Viral food trends offer easy access to new ideas and cultural cuisines while promoting health-conscious choices and sustainable eating. However, they come with risks, including misinformation and unrealistic expectations.

“Social media can be both empowering and confusing“, says Fozia. “While it can introduce people to healthier eating habits and encourage community support, it is also a source of conflicting or misleading nutritional advice.

“This year, we will continue to see both the pros and cons of influencing food content on social media. Some of these are positive from a health perspective, such as increased awareness of plant-based diets, gut-healthy nutrition and innovative ideas for balanced meals.”

On the other hand, Phozia warns against fads such as detox diets, extreme calorie restrictions or unverified weight loss supplements that are often supported by social media.

“It’s important to check information with qualified professionals and critically approach social media trends,” he advises.

“Not all diet trends or hacks are for everyone. A healthy, balanced approach and reliance on evidence-based studies remain the cornerstone of good nutrition, regardless of internet trends.”

Make 2025 a success

These trends highlight the dynamic and evolving nature of nutrition as we approach 2025, highlighting the importance of evidence-based advice to navigate the information overload and continuous innovation shaping the way we eat.

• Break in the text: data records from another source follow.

-- ==== Sys2Proof/Machine/Symbol.lean ====
section
/-! DEFINITION. The symbols of a compressed block: LIT, EOB, LEN, DIST and the reserved symbols
(spec/43_block_decoder.md R169 to R175). The symbol itself is decoded by the fetch. -/

namespace Sys2Proof.Machine

/-- LIT (R170): PHASE stays SYM. -/
def execLit (value : Byte) (s : State) : Host.Outcome State Fault Refusal := finish (emit value) s

/-- EOB (R171). -/
def execEob (s : State) : Host.Outcome State Fault Refusal := finish blockEnd s

/-- LEN.257 (R172). -/
def execLen257 (s : State) : Host.Outcome State Fault Refusal := finish (matchLength 0) s

/-- LEN.258 (R172). -/
def execLen258 (s : State) : Host.Outcome State Fault Refusal := finish (matchLength 1) s

/-- LEN.259 (R172). -/
def execLen259 (s : State) : Host.Outcome State Fault Refusal := finish (matchLength 2) s

/-- LEN.260 (R172). -/
def execLen260 (s : State) : Host.Outcome State Fault Refusal := finish (matchLength 3) s

/-- LEN.261 (R172). -/
def execLen261 (s : State) : Host.Outcome State Fault Refusal := finish (matchLength 4) s

/-- LEN.262 (R172). -/
def execLen262 (s : State) : Host.Outcome State Fault Refusal := finish (matchLength 5) s

/-- LEN.263 (R172). -/
def execLen263 (s : State) : Host.Outcome State Fault Refusal := finish (matchLength 6) s

/-- LEN.264 (R172). -/
def execLen264 (s : State) : Host.Outcome State Fault Refusal := finish (matchLength 7) s

/-- LEN.265 (R172). -/
def execLen265 (s : State) : Host.Outcome State Fault Refusal := finish (matchLength 8) s

/-- LEN.266 (R172). -/
def execLen266 (s : State) : Host.Outcome State Fault Refusal := finish (matchLength 9) s

/-- LEN.267 (R172). -/
def execLen267 (s : State) : Host.Outcome State Fault Refusal := finish (matchLength 10) s

/-- LEN.268 (R172). -/
def execLen268 (s : State) : Host.Outcome State Fault Refusal := finish (matchLength 11) s

/-- LEN.269 (R172). -/
def execLen269 (s : State) : Host.Outcome State Fault Refusal := finish (matchLength 12) s

/-- LEN.270 (R172). -/
def execLen270 (s : State) : Host.Outcome State Fault Refusal := finish (matchLength 13) s

/-- LEN.271 (R172). -/
def execLen271 (s : State) : Host.Outcome State Fault Refusal := finish (matchLength 14) s

/-- LEN.272 (R172). -/
def execLen272 (s : State) : Host.Outcome State Fault Refusal := finish (matchLength 15) s

/-- LEN.273 (R172). -/
def execLen273 (s : State) : Host.Outcome State Fault Refusal := finish (matchLength 16) s

/-- LEN.274 (R172). -/
def execLen274 (s : State) : Host.Outcome State Fault Refusal := finish (matchLength 17) s

/-- LEN.275 (R172). -/
def execLen275 (s : State) : Host.Outcome State Fault Refusal := finish (matchLength 18) s

/-- LEN.276 (R172). -/
def execLen276 (s : State) : Host.Outcome State Fault Refusal := finish (matchLength 19) s

/-- LEN.277 (R172). -/
def execLen277 (s : State) : Host.Outcome State Fault Refusal := finish (matchLength 20) s

/-- LEN.278 (R172). -/
def execLen278 (s : State) : Host.Outcome State Fault Refusal := finish (matchLength 21) s

/-- LEN.279 (R172). -/
def execLen279 (s : State) : Host.Outcome State Fault Refusal := finish (matchLength 22) s

/-- LEN.280 (R172). -/
def execLen280 (s : State) : Host.Outcome State Fault Refusal := finish (matchLength 23) s

/-- LEN.281 (R172). -/
def execLen281 (s : State) : Host.Outcome State Fault Refusal := finish (matchLength 24) s

/-- LEN.282 (R172). -/
def execLen282 (s : State) : Host.Outcome State Fault Refusal := finish (matchLength 25) s

/-- LEN.283 (R172). -/
def execLen283 (s : State) : Host.Outcome State Fault Refusal := finish (matchLength 26) s

/-- LEN.284 (R172). -/
def execLen284 (s : State) : Host.Outcome State Fault Refusal := finish (matchLength 27) s

/-- LEN.285 (R172). -/
def execLen285 (s : State) : Host.Outcome State Fault Refusal := finish (matchLength 28) s

/-- LL.RSVD.286 (R174). -/
def execLlRsvd286 (s : State) : Host.Outcome State Fault Refusal := finish (raise .invalidCode) s

/-- LL.RSVD.287 (R174). -/
def execLlRsvd287 (s : State) : Host.Outcome State Fault Refusal := finish (raise .invalidCode) s

/-- DIST.0 (R173). -/
def execDist0 (s : State) : Host.Outcome State Fault Refusal := finish (matchDistance 0) s

/-- DIST.1 (R173). -/
def execDist1 (s : State) : Host.Outcome State Fault Refusal := finish (matchDistance 1) s

/-- DIST.2 (R173). -/
def execDist2 (s : State) : Host.Outcome State Fault Refusal := finish (matchDistance 2) s

/-- DIST.3 (R173). -/
def execDist3 (s : State) : Host.Outcome State Fault Refusal := finish (matchDistance 3) s

/-- DIST.4 (R173). -/
def execDist4 (s : State) : Host.Outcome State Fault Refusal := finish (matchDistance 4) s

/-- DIST.5 (R173). -/
def execDist5 (s : State) : Host.Outcome State Fault Refusal := finish (matchDistance 5) s

/-- DIST.6 (R173). -/
def execDist6 (s : State) : Host.Outcome State Fault Refusal := finish (matchDistance 6) s

/-- DIST.7 (R173). -/
def execDist7 (s : State) : Host.Outcome State Fault Refusal := finish (matchDistance 7) s

/-- DIST.8 (R173). -/
def execDist8 (s : State) : Host.Outcome State Fault Refusal := finish (matchDistance 8) s

/-- DIST.9 (R173). -/
def execDist9 (s : State) : Host.Outcome State Fault Refusal := finish (matchDistance 9) s

/-- DIST.10 (R173). -/
def execDist10 (s : State) : Host.Outcome State Fault Refusal := finish (matchDistance 10) s

/-- DIST.11 (R173). -/
def execDist11 (s : State) : Host.Outcome State Fault Refusal := finish (matchDistance 11) s

/-- DIST.12 (R173). -/
def execDist12 (s : State) : Host.Outcome State Fault Refusal := finish (matchDistance 12) s

/-- DIST.13 (R173). -/
def execDist13 (s : State) : Host.Outcome State Fault Refusal := finish (matchDistance 13) s

/-- DIST.14 (R173). -/
def execDist14 (s : State) : Host.Outcome State Fault Refusal := finish (matchDistance 14) s

/-- DIST.15 (R173). -/
def execDist15 (s : State) : Host.Outcome State Fault Refusal := finish (matchDistance 15) s

/-- DIST.16 (R173). -/
def execDist16 (s : State) : Host.Outcome State Fault Refusal := finish (matchDistance 16) s

/-- DIST.17 (R173). -/
def execDist17 (s : State) : Host.Outcome State Fault Refusal := finish (matchDistance 17) s

/-- DIST.18 (R173). -/
def execDist18 (s : State) : Host.Outcome State Fault Refusal := finish (matchDistance 18) s

/-- DIST.19 (R173). -/
def execDist19 (s : State) : Host.Outcome State Fault Refusal := finish (matchDistance 19) s

/-- DIST.20 (R173). -/
def execDist20 (s : State) : Host.Outcome State Fault Refusal := finish (matchDistance 20) s

/-- DIST.21 (R173). -/
def execDist21 (s : State) : Host.Outcome State Fault Refusal := finish (matchDistance 21) s

/-- DIST.22 (R173). -/
def execDist22 (s : State) : Host.Outcome State Fault Refusal := finish (matchDistance 22) s

/-- DIST.23 (R173). -/
def execDist23 (s : State) : Host.Outcome State Fault Refusal := finish (matchDistance 23) s

/-- DIST.24 (R173). -/
def execDist24 (s : State) : Host.Outcome State Fault Refusal := finish (matchDistance 24) s

/-- DIST.25 (R173). -/
def execDist25 (s : State) : Host.Outcome State Fault Refusal := finish (matchDistance 25) s

/-- DIST.26 (R173). -/
def execDist26 (s : State) : Host.Outcome State Fault Refusal := finish (matchDistance 26) s

/-- DIST.27 (R173). -/
def execDist27 (s : State) : Host.Outcome State Fault Refusal := finish (matchDistance 27) s

/-- DIST.28 (R173). -/
def execDist28 (s : State) : Host.Outcome State Fault Refusal := finish (matchDistance 28) s

/-- DIST.29 (R173). -/
def execDist29 (s : State) : Host.Outcome State Fault Refusal := finish (matchDistance 29) s

/-- D.RSVD.30 (R175): before any extra bits. -/
def execDRsvd30 (s : State) : Host.Outcome State Fault Refusal := finish (raise .invalidCode) s

/-- D.RSVD.31 (R175): before any extra bits. -/
def execDRsvd31 (s : State) : Host.Outcome State Fault Refusal := finish (raise .invalidCode) s

end Sys2Proof.Machine
end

When it comes to our health and the health of our family, the backbone is tried and tested advice, as well as critical thinking and self-awareness so we can avoid jumping on bars that don’t help us live our best lives.

To find a registered dietitian in your area, visit www.adsa.org.za.

Author: Pedro van Gaalen

When he’s not writing about sports or health and fitness, Pedro is most likely out training for his next marathon or ultramarathon. Worked as a fitness professional and marketing and comms specialist. He now combines his passions in his role as managing editor at Fitness magazine.